- Born: Hubert Alan John Reay 19 March 1925 Hednesford, Staffordshire, England
- Died: 4 February 2012 (aged 86)
- Buried: East Sheen Cemetery
- Allegiance: United Kingdom
- Branch: British Army
- Service years: 1949–1985
- Rank: Lieutenant-General
- Service number: 406929
- Unit: Royal Army Medical Corps

= Alan Reay (British Army officer) =

British Army general (1925-2012)

Lieutenant-General Sir Hubert Alan John Reay, KBE, CStJ, FRCP (19 March 1925 – 4 February 2012) was a senior British Army officer. He served as Director General Army Medical Services between 1981 and 1984.

==Early life==
Reay was born on 19 March 1925 in Hednesford, Staffordshire. His father, a chaplain, had been awarded the Military Cross during World War I. He was educated at Lancing College, then an all-boys public school in the village of Lancing, West Sussex. He studied medicine at the University of Edinburgh, graduating in 1948 with Bachelor of Medicine, Bachelor of Surgery (MB ChB) degrees.

==Military career==
On 23 October 1949, as part of national service, Reay was commissioned into the Royal Army Medical Corps with the rank of lieutenant.
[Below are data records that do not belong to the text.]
theorem State.offered_joined {f : Frame} (h : s.offersAccepted) (hf : claimSlot f.body = none)
    (hroom : s.bus.queue.length < 16) : s.offered f = s.enqueue f := by
  simp [State.offered, State.offer, h, hf, queueCapacity, hroom]

theorem State.offered_evicts {f : Frame} {slot : Slot} (h : s.offersAccepted) (hf : claimSlot f.body = none)
    (hfull : 16 ≤ s.bus.queue.length) (he : lastEvictable s.bus.queue = some slot) :
    s.offered f = s.evictFor slot f := by
  simp [State.offered, State.offer, h, hf, queueCapacity, hfull.not_gt, he]

theorem State.offered_dropped {f : Frame} (h : s.offersAccepted) (hf : claimSlot f.body = none)
    (hfull : 16 ≤ s.bus.queue.length) (he : lastEvictable s.bus.queue = none) :
    s.offered f = s.bump .framesDropped := by
  simp [State.offered, State.offer, h, hf, queueCapacity, hfull.not_gt, he]

/-! ### Which CLAIM is evicted -/

/-- A frame that eviction passes by: contended, or no CLAIM (R31). -/
def QueuedFrame.Stays (q : QueuedFrame) : Prop := q.contended = true ∨ claimSlot q.frame.body = none

theorem lastEvictable_eq_none {l : List QueuedFrame} (h : ∀ x ∈ l, x.Stays) : lastEvictable l = none := by
  induction l with
  | nil => rfl
  | cons x rest ih =>
    rw [lastEvictable, ih fun y hy => h y (List.mem_cons_of_mem _ hy)]
    rcases h x List.mem_cons_self with hc | hn
    · simp [hc]
    · simp [hn]

/-- R31: the last CLAIM that is not being contended. -/
theorem lastEvictable_eq_some {slot : Slot} (hc : q.contended = false) (hq : claimSlot q.frame.body = some slot)
    (ha : ∀ x ∈ after, x.Stays) : lastEvictable (before ++ q :: after) = some slot := by
  induction before with
  | nil => simp [lastEvictable, lastEvictable_eq_none ha, hc, hq]
  | cons x rest ih => simp [lastEvictable, ih]

/-- The CLAIM of a slot leaves, and no other frame with it. -/
theorem filter_not_claimFor {slot : Slot} (hq : claimSlot q.frame.body = some slot)
    (hb : ∀ x ∈ before, claimSlot x.frame.body ≠ some slot) (ha : ∀ x ∈ after, claimSlot x.frame.body ≠ some slot) :
    (before ++ q :: after).filter (fun x => !isClaimFor slot x.frame.body) = before ++ after := by
  have hkeep (l : List QueuedFrame) (h : ∀ x ∈ l, claimSlot x.frame.body ≠ some slot) :
      l.filter (fun x => !isClaimFor slot x.frame.body) = l := by
    simpa [List.filter_eq_self, isClaimFor] using h
  rw [List.filter_append, List.filter_cons_of_neg (by simp [isClaimFor, hq]), hkeep before hb, hkeep after ha]

/-! ### YIELDs -/

/-- The YIELD as it stands in the queue at its joining. -/
theorem newQueued_yield (cfg : StationConfig) (id : Nat) (slot : Slot) (reason : YieldReason) :
    newQueued cfg (plainFrame id (.yield slot reason))
      = ⟨⟨40960 + id, .yield slot reason⟩, some cfg.yieldLifetime, 0, false, none⟩ := by
  have hvalue : contentionValue 5 0 id = 40960 + id := by rw [contentionValue]
  rw [newQueued, plainFrame, kindCode, hvalue, deadlineOf]

theorem exec_yieldRequest (hl : s.dropLoaded) (slot : Slot) (reason : YieldReason) :
    exec (.yieldRequest slot reason) s = .next ((s.taken (.yieldRequest slot reason)).offered
      (plainFrame s.stationId (.yield slot reason))) :=
  congrArg Host.Outcome.next (if_pos hl)
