-- ==== Sys2Proof/Syntax.lean ====
section
/-! DEFINITION. The commands: one constructor per row of spec/opcode_table.json (spec/30_encoding.md R83). -/

namespace Sys2Proof

/-- The six commands (R83). -/
inductive Instr where
  /-- `INIT.M32 seed` (R230). -/
  | initM32 (seed : W32)
  /-- `INIT.M128X86 seed` (R231). -/
  | initM128x86 (seed : W32)
  /-- `INIT.M128X64 seed` (R232). -/
  | initM128x64 (seed : W32)
  /-- `APPEND n, payload` (R160): `n` is the payload's length, payload byte `i` is `SRC[i]` (R85). -/
  | append (payload : List Byte)
  /-- `FINALIZE dlen` (R190): `dlen` is the length in bytes of the destination the host lends. -/
  | finalize (dlen : W32)
  /-- `HSIZE` (R234): its `imm32` is 0; any other value is no encoding of it (R86). -/
  | hsize
  deriving DecidableEq, Repr

end Sys2Proof
end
He was promoted to captain on 23 October 1950. On 23 November 1949, he transferred from the National Service List to the regular army on a short service commission. His first posting was as a Regimental Medical Officer attached to 1st Battalion, The Devonshire Regiment in the Federation of Malaya during the Malayan Emergency. By April 1952, he was a temporary major. He transferred to a regular commission on 26 November 1952 in the rank of captain. He was promoted to substantive major on 23 October 1957. He was promoted to lieutenant colonel on 23 October 1962.

He was promoted to colonel on 23 October 1972. He was promoted to brigadier on 14 July 1976. On 4 July 1977, he was appointed Commandant and Postgraduate Dean of the Royal Army Medical College and was granted the local rank of major general. He was promoted to substantive major general on 1 August 1977. In 1979, he was appointed Director of Medical Services BAOR. He was promoted to lieutenant general on 7 April 1981 with seniority from 7 November 1980. He served as Director General Army Medical Services from 1981 to 1984.
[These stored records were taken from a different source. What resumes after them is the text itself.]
-- ==== Sys2Proof/Machine/Operands.lean ====
section
/-! DEFINITION. How a command's bytes become operands: the sizes of each variant (spec/00_scope.md R2, R6), byte-space
accesses (R14, spec/20_memory.md R50), rotation (R11), the block codec (spec/40_block_codec.md R110 to R117) and the
initial hash state (spec/10_state.md R24). -/

namespace Sys2Proof.Machine

/-- `W(v)`, the word width in bits (R2, R6). -/
def wordBits : Variant → Nat
  | .v32 => 32
  | .v128x86 => 32
  | .v128x64 => 64

/-- `NW(v)`, words per state and per block (R2, R6). -/
def numWords : Variant → Nat
  | .v32 => 1
  | .v128x86 => 4
  | .v128x64 => 2

/-- `BS(v)`, the block size in bytes (R2, R6). -/
def blockSize : Variant → Nat
  | .v32 => 4
  | .v128x86 => 16
  | .v128x64 => 16

/-- `HS(v)`, the digest length in bytes; a function of its own (R6, R240). -/
def hashSize : Variant → Nat
  | .v32 => 4
  | .v128x86 => 16
  | .v128x64 => 16

/-- The 2-bit code of a variant; 3 is unused (R21). -/
def variantCode : Variant → BitVec 2
  | .v32 => 0
  | .v128x86 => 1
  | .v128x64 => 2

/-- The variant whose shape a word tuple has (R23). -/
def shapeOf : WordTuple → Variant
  | .v32 _ => .v32
  | .v128x86 _ => .v128x86
  | .v128x64 _ => .v128x64

/-- `MemRead(space, addr, n)`: the bytes at indices `addr .. addr+n-1` (R14). An index at or beyond the space's
length holds no byte and gives none. -/
def memRead (space : List Byte) (addr n : Nat) : List Byte :=
  (space.drop addr).take n

/-- `MemWrite(space, addr, n, b)` with `n = len(b)`: `b` at indices `addr .. addr+n-1` (R14). -/
def memWrite (space : List Byte) (addr : Nat) (b : List Byte) : List Byte :=
  space.take addr ++ b ++ space.drop (addr + b.length)

/-- `rotl_N(x, r) = (x << r) | (x >> (N - r))` (R11). -/
def rotl {n : Nat} (x : BitVec n) (r : Nat) : BitVec n :=
  (x <<< r) ||| (x >>> (n - r))

/-- `RDPART(b)`: the bytes present, little-endian, zero-extended to `W` bits (R117); on `W/8` bytes it is the
full-word read of `RDBLK` (R111 to R113). -/
def readWord (w : Nat) (b : List Byte) : BitVec w :=
  BitVec.ofNat w (le b)

/-- `bytes_{W/8}(x)`: a word's bytes, least significant first (R13, R52). -/
def writeWord {w : Nat} (x : BitVec w) : List Byte :=
  bytesOf (w / 8) x.toNat

/-- `RDBLK.V32(b)` (R111). -/
def rdblkV32 (b : List Byte) : W32 :=
  readWord 32 (memRead b 0 4)

/-- `RDBLK.V128X86(b)` (R112). -/
def rdblkV128x86 (b : List Byte) : Quad where
  w1 := readWord 32 (memRead b 0 4)
  w2 := readWord 32 (memRead b 4 4)
  w3 := readWord 32 (memRead b 8 4)
  w4 := readWord 32 (memRead b 12 4)

/-- `RDBLK.V128X64(b)` (R113). -/
def rdblkV128x64 (b : List Byte) : Pair where
  w1 := readWord 64 (memRead b 0 8)
  w2 := readWord 64 (memRead b 8 8)

/-- `RDBLK_v(b)` (R110). -/
def rdblk (v : Variant) (b : List Byte) : WordTuple :=
  match v with
  | .v32 => .v32 (rdblkV32 b)
  | .v128x86 => .v128x86 (rdblkV128x86 b)
  | .v128x64 => .v128x64 (rdblkV128x64 b)

/-- `WRWORDS.V32(h1)` (R114). -/
def wrwordsV32 (w : W32) : List Byte :=
  writeWord w

/-- `WRWORDS.V128X86(h1,h2,h3,h4)` (R115). -/
def wrwordsV128x86 (q : Quad) : List Byte :=
  writeWord q.w1 ++ writeWord q.w2 ++ writeWord q.w3 ++ writeWord q.w4

/-- `WRWORDS.V128X64(h1,h2)` (R116). -/
def wrwordsV128x64 (p : Pair) : List Byte :=
  writeWord p.w1 ++ writeWord p.w2

/-- `WRWORDS_v(h)` (R207). -/
def wrwords : WordTuple → List Byte
  | .v32 w => wrwordsV32 w
  | .v128x86 q => wrwordsV128x86 q
  | .v128x64 p => wrwordsV128x64 p

/-- `INITSTATE(v, seed)`: every state word is the seed, zero-extended to the word width (R24). -/
def initState (v : Variant) (seed : W32) : WordTuple :=
  match v with
  | .v32 => .v32 seed
  | .v128x86 => .v128x86 ⟨seed, seed, seed, seed⟩
  | .v128x64 => .v128x64 ⟨seed.setWidth 64, seed.setWidth 64⟩

end Sys2Proof.Machine
end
He retired from the British Army on 25 February 1985.

==Later life==
Reay served as chairman of Lambeth health care NHS trust between 1992 and 1997.

He died on 4 February 2012, aged 86. His funeral was held at St Mary's Church, Barnes, London on 24 February. He was buried at East Sheen Cemetery.

==Personal life==
In 1960, Reay married Ferelith Deane. Together they had three sons and two daughters. One of their sons predeceased him. Lady Reay died on 16 December 2016.

==Honours and decorations==
On 4 April 1952, it was gazetted that Reay had been Mentioned in Despatches "in recognition of gallant and distinguished services in Malaya, during the period 1st July to 31st December, 1951".

He was appointed Officer of the Venerable Order of Saint John (OStJ) in December 1980, and promoted to Commander of the Venerable Order of Saint John (CStJ) in May 1981. In the 1981 Birthday Honours, he was appointed Knight Commander of the Order of the British Empire (KBE).

Having been appointed Honorary Physician to the Queen (QHP) on 3 January 1976, he was succeeded in the appointment on 25 February 1985. On 5 May 1986, he was appointed Honorary Colonel of the 217 (London) General Hospital Royal Army Medical Corps (Volunteers), a Territorial Army unit. His tenure expired on 19 March 1990.